Aquilaria Crassna Pierre Ex Lecomte Leaf Extract Induces Apoptosis and Immunogenic Cell Death in Breast Cancer Cells, Enhancing Anti-Tumor Effects of Dendritic Cells
DOI:
https://doi.org/10.48048/tis.2026.11528Keywords:
Aquilaria crassna Pierre ex Lecompte leaf extract, Immunogenic cell death, Dendritic cell maturation/activation, Triple-negative breast cancer, Cancer immunotherapyAbstract
Aquilaria crassna (A. crassna) Pierre ex Lecomte, commonly known as agarwood, is traditionally used in medicinal preparations. Previous studies suggest anti-cancer properties in A. crassna leaf extract but the mechanisms and its involvement in immunogenic cell death (ICD) remain unexplored. This study investigates the impact of A. crassna Pierre ex Lecomte leaf extract (AE) on anti-cancer activity, specifically inducing ICD in triple-negative breast cancer (TNBC), and enhancing dendritic cell (DC) anti-tumor effects. A. crassna water extract underwent HPLC analysis. TNBC cells (MDA-MB-231) and non-tumorigenic epithelial cell lines, fibrocystic disease, (MCF-10A) were treated with different concentrations of AE for cytotoxicity testing by MTT assay. To assess ICD induction, danger-associated molecular patterns (DAMPs) including ectoCRT, secreted ATP, and HMGB1 were measured through staining, ATP bioluminescence, immunoblotting, and ELISA, respectively. AE-treated cells and DAMP-containing supernatants were administered to monocyte-derived DCs, evaluating impact on DC immunophenotype, maturation, and phagocytosis via flow cytometry. HPLC analysis identified AE compounds: iriflophenone 3,5-C-β-D-diglucoside, iriflophenone 3-C-β-D-glucoside, mangiferin, and genkwanin 5-O-β-primevoside (concentrations: 4.80, 1.04, 4.54 and 0.18 %w/w). MDA-MB-231 treated with AE exhibited ICD induction, evident in increased ectoCRT, secreted ATP, and HMGB1 levels. DCs exposed to AE-treated cells and DAMP-containing supernatant displayed enhanced phagocytic activity and maturation, with elevated CD86, CD80, CD83, and HLA-DR expression. In conclusion, AE exhibits immunomodulatory potential by inducing ICD in TNBC, suggesting therapeutic applications for its anti-cancer effects and a promising role in cancer immunotherapy.
HIGHLIGHTS
- The first study demonstrates the significance of AE in inducing immunogenic cell death (ICD), evidenced by the heightened expression of 3 key hallmarks of danger-associated molecule patterns (DAMPs): ectoCRT, secreted ATP, and HMGB1, in the TNBC model.
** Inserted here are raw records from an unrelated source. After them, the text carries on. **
-- ==== Sys2Proof/Tests/Slice0.lean ====
section
/-! SUPPORT. Tests, their expected values from spec/95_test_vectors.md or by hand from the rules; and for each statement of
Certificates/Slice0/Obligations.lean that has hypotheses, a witness that meets them all. -/

namespace Sys2Proof.Tests

open Sys2Proof.Machine Sys2Proof.Safety

/-! ## Helpers -/

/-- The next state, if there is one. -/
def nextOf : Result → Option State
  | .next t => some t
  | .fault _ => none
  | .refused _ => none

/-- The fault, if the step ends in one. -/
def faultOf : Result → Option Fault
  | .next _ => none
  | .fault e => some e
  | .refused _ => none

/-- The host has just issued the word with the operand to the block, seen as the hardware, which goes on after a rejection: what the
vectors of 95_test_vectors.md say of STATUS after one is the hardware's. -/
def issued (s : State) (word : BitVec 32) (din : Word := 0) : Option State :=
  nextOf (stepIn .hardware (s.withHost [.issue ⟨word, din⟩]))

/-- The reset block with one lane set. -/
def withLane (x y : Fin 5) (v : Word) : State := State.reset.withLanes (setLane State.reset.lanes x y v)

/-- A block in the middle of a full permutation, its next round r. -/
def running (r : Fin 24) : State := { State.reset.startPerm .full with ridx := r }

/-- A lane array from its nonzero lanes, as spec/95_test_vectors.md lists them: lane index and value. -/
def lanesOf (l : List (Fin 25 × Word)) : Lanes := l.foldl (fun A p => A.set p.1.val p.2 p.1.isLt) State.reset.lanes

/-! ## Well-formedness: an ill-formed term for each check -/

theorem test_wf_laneWr_x : Instr.wellFormed (.laneWr 5 0) = false := by decide
theorem test_wf_laneWr_y : Instr.wellFormed (.laneWr 4 7) = false := by decide
theorem test_wf_laneRd_x : Instr.wellFormed (.laneRd 6 4) = false := by decide
theorem test_wf_laneRd_y : Instr.wellFormed (.laneRd 0 5) = false := by decide
theorem test_wf_byteWr : Instr.wellFormed (.byteWr 200 0) = false := by decide
theorem test_wf_byteRd : Instr.wellFormed (.byteRd 255) = false := by decide
theorem test_wf_accepts : (Instr.laneWr 4 4).wellFormed ∧ (Instr.laneRd 0 4).wellFormed ∧ (Instr.byteWr 199 255).wellFormed ∧
    (Instr.byteRd 199).wellFormed := by decide

/-! ## Decoding: words written out bit by bit from 30_encoding.md R49 to R52 -/

/-- R49: OPC 00000001, 000000000, Y 011, 0, X 001, 00000000. -/
theorem test_decode_laneWr : decode 0b00000001000000000011000100000000 = .ok (.laneWr 1 3) := by decide
/-- R49: Y 100, X 000. -/
theorem test_decode_laneRd : decode 0b00000010000000000100000000000000 = .ok (.laneRd 0 4) := by decide
/-- R50: OFS 10000111 (135), DATA8 10000000. -/
theorem test_decode_byteWr : decode 0b00000011000000001000011110000000 = .ok (.byteWr 135 0x80) := by decide
/-- R50: OFS 11000111 (199). -/
theorem test_decode_byteRd : decode 0b00000100000000001100011100000000 = .ok (.byteRd 199) := by decide
/-- R51: MODE 0. -/
theorem test_decode_permFull : decode 0b00010000000000000000000000000000 = .ok .permFull := by decide
/-- R51: MODE 1. -/
theorem test_decode_permHalf : decode 0b00010000000000000000000000000001 = .ok .permHalf := by decide
/-- R52. -/
theorem test_decode_statusRd : decode 0b00100000000000000000000000000000 = .ok .statusRd := by decide

/-- V-DEC-1 to V-DEC-5. -/
theorem test_decode_illegal :
    decode 0x00000000 = .error .illegalOpcode ∧ decode 0xFFFFFFFF = .error .illegalOpcode ∧
    decode 0x05000000 = .error .illegalOpcode ∧ decode 0x11000000 = .error .illegalOpcode ∧
    decode 0x21000000 = .error .illegalOpcode := by decide
/-- V-DEC-10 to V-DEC-13, 17, 19, 20, 23, 24, 26. -/
theorem test_decode_reserved :
    decode 0x01000800 = .error .reservedBits ∧ decode 0x01008000 = .error .reservedBits ∧
    decode 0x01000001 = .error .reservedBits ∧ decode 0x0100F800 = .error .reservedBits ∧
    decode 0x03010000 = .error .reservedBits ∧ decode 0x0400C701 = .error .reservedBits ∧
    decode 0x0401C800 = .error .reservedBits ∧ decode 0x10000002 = .error .reservedBits ∧
    decode 0x10800001 = .error .reservedBits ∧ decode 0x20000001 = .error .reservedBits := by decide
/-- V-DEC-7 to V-DEC-9. -/
theorem test_decode_laneRange :
    decode 0x01000500 = .error .laneRange ∧ decode 0x01005000 = .error .laneRange ∧
    decode 0x02007700 = .error .laneRange := by decide
/-- V-DEC-15, V-DEC-16. -/
theorem test_decode_byteRange :
    decode 0x0300C800 = .error .byteRange ∧ decode 0x0300FF00 = .error .byteRange := by decide

/-- R60: the encoder's words. -/
theorem test_encode : encode (.laneWr 1 3) = 0x01003100 ∧ encode (.laneRd 4 4) = 0x02004400 ∧ encode (.byteWr 135 0x80) = 0x03008780 ∧
    encode (.byteRd 8) = 0x04000800 ∧ encode .permFull = 0x10000000 ∧ encode .permHalf = 0x10000001 ∧
    encode .statusRd = 0x20000000 := by decide

/-! ## The codec commands -/

/-- V-CODEC-1: the lane written; V-CODEC-8: no other lane. -/
theorem test_laneWr : (issued State.reset 0x01000100 0x0123456789ABCDEF).map (fun t => (laneAt t.lanes 1 0, laneAt t.lanes 0 1, t.status)) =
    some (0x0123456789ABCDEF, 0, 0) := by decide
/-- V-CODEC-7: the second write replaces the first. -/
theorem test_laneWr_replaces : (issued (withLane 3 1 0x1111111111111111) 0x01001300 0x2222222222222222).map (fun t => laneAt t.lanes 3 1) =
    some 0x2222222222222222 := by decide
/-- V-CODEC-1. -/
theorem test_laneRd : (issued (withLane 1 0 0x0123456789ABCDEF) 0x02000100).map State.response = some (some 0x0123456789ABCDEF) := by decide
/-- V-DEC-27: din is ignored. -/
theorem test_laneRd_din : (issued State.reset 0x02000100 0xDEADBEEF).map State.response = some (some 0) := by decide
/-- V-CODEC-6: byte 4 of lane 12 cleared. -/
theorem test_byteWr : (issued (withLane 2 2 0xFFFFFFFFFFFFFFFF) 0x03006400).map (fun t => laneAt t.lanes 2 2) =
    some 0xFFFFFF00FFFFFFFF := by decide
/-- V-CODEC-5: the last byte of the space. -/
theorem test_byteWr_last : (issued State.reset 0x0300C7FF).map (fun t => laneAt t.lanes 4 4) = some 0xFF00000000000000 := by decide
/-- V-CODEC-2: byte 15 is the top byte of lane 1. -/
theorem test_byteRd : (issued (withLane 1 0 0x8123456789ABCDEF) 0x04000F00).map State.response = some (some 0x81) := by decide
/-- V-CODEC-9: offset 8 is lane 1's low byte, not lane 0's top byte. -/
theorem test_byteRd_edge : (issued (withLane 0 0 0xC300000000000000) 0x04000800).map State.response = some (some 0) := by decide

/-! ## The permutation commands and STATUS.RD -/

/-- V-DEC-21, R85. -/
theorem test_permFull : (issued { State.reset with done := true, lastMode := true } 0x10000000).map (fun t => (t.status, t.ridx)) =
    some (0x1, 0) := by decide
/-- V-DEC-22, R86. -/
theorem test_permHalf : (issued State.reset 0x10000001).map (fun t => (t.status, t.ridx)) = some (0x5, 12) := by decide
/-- V-STATUS-7: busy, with the rejected PERM.HALF on record. -/
theorem test_statusRd_busy : (issued (running 3 |>.recordError .busyHazard) 0x20000000).map State.response = some (some 0xB01) := by decide
/-- V-STATUS-3: after a half permutation. -/
theorem test_statusRd_done : (issued { State.reset with done := true, lastMode := true } 0x20000000).map State.response =
    some (some 0x6) := by decide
- AE-induced ICD or conditions expressing DAMPs enhance the maturation and phagocytic function of dendritic cells (DCs).
- This study provides the novel anti-tumor activity and immune-activating effect of AE and suggests the potential development of AE as a dietary complementary or alternative treatment for anti-tumor purposes in the future.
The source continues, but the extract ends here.